Palo Salvarrey
Sylvia Simonet

Hoy vuelvo a "las Totoras". Entro por la antigua portera y miro a mi alrededor. ¿Es posible que el tiempo, aún sin detenerse, se haya congelado en un punto? Este es el paisaje que siempre guardé en algún rincón de mi memoria: los mismos árboles, los mismos senderos, las mismas construcciones… Algunos pequeños cambios son compensados por mínimas imperfecciones de los recuerdos. Y dentro de la casa… el mismo reloj de pared retumbando sus campanadas, la misma vieja porcelana luciendo sobre los aparadores, las mismas camas de hierro y bronce… Y todo inmóvil pero expectante, pronto a relatar una historia que en este momento no puedo descifrar.

Pienso en los tiempos pasados. Recuerdo cómo en los años entre la niñez y la adolescencia pasé una temporada en "Las totoras". Una serie de enfermedades invernales me habían dejado pálido y delgado, al decir de mis padres, que pensaron que una temporada en el campo me pondría saludable nuevamente y me enviaron a "Las Totoras", la estancia de unos buenos amigos que me recibieron con gran cordialidad.

Tenía yo entre 11 y 12 años y un nuevo mundo se abría para mí en "Las Totoras". Ya al llegar me gustó la vieja casona de planta cuadrada, con las habitaciones construidas alrededor de un gran patio con un aljibe en el centro y toda ella poblada de antiguos y curiosos objetos. Más aún me fascinó el parque, de enormes árboles y lozanas matas de achiras y agapantos con flores de brillantes colores. Fue para mí una fuente de sorpresas y descubrimientos: las ramas eran emplazamiento de nidos y refugio de pájaros diversos y en el brillante pasto verde se ocultaban innumerables animales silvestres: lagartos, ranas tatúes, culebras y una increíble gama de insectos. Y también allí descubrí la belleza pura de cosas simples como el olor de los pinos al mediodía o el vuelo luminosos de los cocuyos en el anochecer.
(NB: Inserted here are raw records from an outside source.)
@[simp] theorem doFfreset_frame (x0 x1 s) : (doFfreset x0 x1 s).pending = s.pending ∧ (doFfreset x0 x1 s).tck = s.tck
    ∧ (doFfreset x0 x1 s).exe = s.exe ∧ (doFfreset x0 x1 s).yms = s.yms ∧ (doFfreset x0 x1 s).ldr = s.ldr ∧ (doFfreset
    x0 x1 s).sec = s.sec ∧ (doFfreset x0 x1 s).ckpt = s.ckpt := by
  simp [doFfreset]

/-! ### Debug -/

@[simp] theorem challengeCmd_frame (x0 s) : (challengeCmd x0 s).pending = s.pending ∧ (challengeCmd x0 s).regs =
    s.regs ∧ (challengeCmd x0 s).tck = s.tck ∧ (challengeCmd x0 s).arr = s.arr ∧ (challengeCmd x0 s).exe = s.exe ∧
    (challengeCmd x0 s).pen = s.pen ∧ (challengeCmd x0 s).integ = s.integ ∧ (challengeCmd x0 s).shed = s.shed ∧
    (challengeCmd x0 s).dmc = s.dmc ∧ (challengeCmd x0 s).lnk = s.lnk ∧ (challengeCmd x0 s).rls = s.rls ∧
    (challengeCmd x0 s).yms = s.yms ∧ (challengeCmd x0 s).grm = s.grm ∧ (challengeCmd x0 s).pdk = s.pdk ∧
    (challengeCmd x0 s).ldr = s.ldr ∧ (challengeCmd x0 s).sec = s.sec ∧ (challengeCmd x0 s).trg = s.trg ∧
    (challengeCmd x0 s).ptp = s.ptp ∧ (challengeCmd x0 s).pwr = s.pwr ∧ (challengeCmd x0 s).hst = s.hst ∧
    (challengeCmd x0 s).ckpt = s.ckpt := by
  simp [challengeCmd]

@[simp] theorem verifyCmd_frame (x0 x1 s) : (verifyCmd x0 x1 s).pending = s.pending ∧ (verifyCmd x0 x1 s).clk = s.clk
    ∧ (verifyCmd x0 x1 s).tck = s.tck ∧ (verifyCmd x0 x1 s).arr = s.arr ∧ (verifyCmd x0 x1 s).exe = s.exe ∧ (verifyCmd
    x0 x1 s).pen = s.pen ∧ (verifyCmd x0 x1 s).integ = s.integ ∧ (verifyCmd x0 x1 s).shed = s.shed ∧ (verifyCmd x0 x1
    s).dmc = s.dmc ∧ (verifyCmd x0 x1 s).lnk = s.lnk ∧ (verifyCmd x0 x1 s).rls = s.rls ∧ (verifyCmd x0 x1 s).yms =
    s.yms ∧ (verifyCmd x0 x1 s).grm = s.grm ∧ (verifyCmd x0 x1 s).pdk = s.pdk ∧ (verifyCmd x0 x1 s).ldr = s.ldr ∧
    (verifyCmd x0 x1 s).sec = s.sec ∧ (verifyCmd x0 x1 s).trg = s.trg ∧ (verifyCmd x0 x1 s).ptp = s.ptp ∧ (verifyCmd
    x0 x1 s).pwr = s.pwr ∧ (verifyCmd x0 x1 s).ckpt = s.ckpt := by
  simp only [verifyCmd]; (repeat' split) <;> simp_all

@[simp] theorem dropCmd_frame (x0 s) : (dropCmd x0 s).pending = s.pending ∧ (dropCmd x0 s).regs = s.regs ∧ (dropCmd x0
    s).clk = s.clk ∧ (dropCmd x0 s).tck = s.tck ∧ (dropCmd x0 s).arr = s.arr ∧ (dropCmd x0 s).exe = s.exe ∧ (dropCmd
    x0 s).pen = s.pen ∧ (dropCmd x0 s).integ = s.integ ∧ (dropCmd x0 s).shed = s.shed ∧ (dropCmd x0 s).dmc = s.dmc ∧
    (dropCmd x0 s).lnk = s.lnk ∧ (dropCmd x0 s).rls = s.rls ∧ (dropCmd x0 s).yms = s.yms ∧ (dropCmd x0 s).grm = s.grm
    ∧ (dropCmd x0 s).pdk = s.pdk ∧ (dropCmd x0 s).ldr = s.ldr ∧ (dropCmd x0 s).sec = s.sec ∧ (dropCmd x0 s).trg =
    s.trg ∧ (dropCmd x0 s).ptp = s.ptp ∧ (dropCmd x0 s).pwr = s.pwr ∧ (dropCmd x0 s).hst = s.hst ∧ (dropCmd x0 s).ckpt
    = s.ckpt := by
  simp [dropCmd]

@[simp] theorem authWrite_frame (x0 x1 s) : (authWrite x0 x1 s).pending = s.pending ∧ (authWrite x0 x1 s).tck = s.tck
    ∧ (authWrite x0 x1 s).arr = s.arr ∧ (authWrite x0 x1 s).exe = s.exe ∧ (authWrite x0 x1 s).pen = s.pen ∧ (authWrite
    x0 x1 s).integ = s.integ ∧ (authWrite x0 x1 s).shed = s.shed ∧ (authWrite x0 x1 s).dmc = s.dmc ∧ (authWrite x0 x1
    s).lnk = s.lnk ∧ (authWrite x0 x1 s).rls = s.rls ∧ (authWrite x0 x1 s).yms = s.yms ∧ (authWrite x0 x1 s).grm =
    s.grm ∧ (authWrite x0 x1 s).pdk = s.pdk ∧ (authWrite x0 x1 s).ldr = s.ldr ∧ (authWrite x0 x1 s).sec = s.sec ∧
    (authWrite x0 x1 s).trg = s.trg ∧ (authWrite x0 x1 s).ptp = s.ptp ∧ (authWrite x0 x1 s).pwr = s.pwr ∧ (authWrite
    x0 x1 s).ckpt = s.ckpt := by
  simp only [authWrite]; (repeat' split) <;> simp_all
Pero, sin duda, lo más interesante para mí era el galpón de los peones. Allí me pude mezclar al mundo de los paisanos y su vida hermosa y ruda. Y allí conocí a Palo Salvarrey. Fue un ídolo para mi mirada de chiquillo. Se llamaba en realidad Ramón Mabel, en un ejemplo de esa mezcla de nombres femeninos y masculinos que no es tan excepcional en la campaña. Pero todos le decían Palo, tal vez porque era muy alto y eso se notaba, desde que los paisanos son en general de estatura mediana, cuando no decididamente bajos. No sólo por su estatura se destacaba Palo, sino también por su estampa. Tenía el cabello muy negro, lacio y espeso y lo llevaba más bien largo, casi como una melena, a la usanza campesina; los ojos eran negros y brillantes, de mirada viva e inteligente. La boca generosa se abría a menudo con una sonrisa que mostraba una dentadura blanca y sana.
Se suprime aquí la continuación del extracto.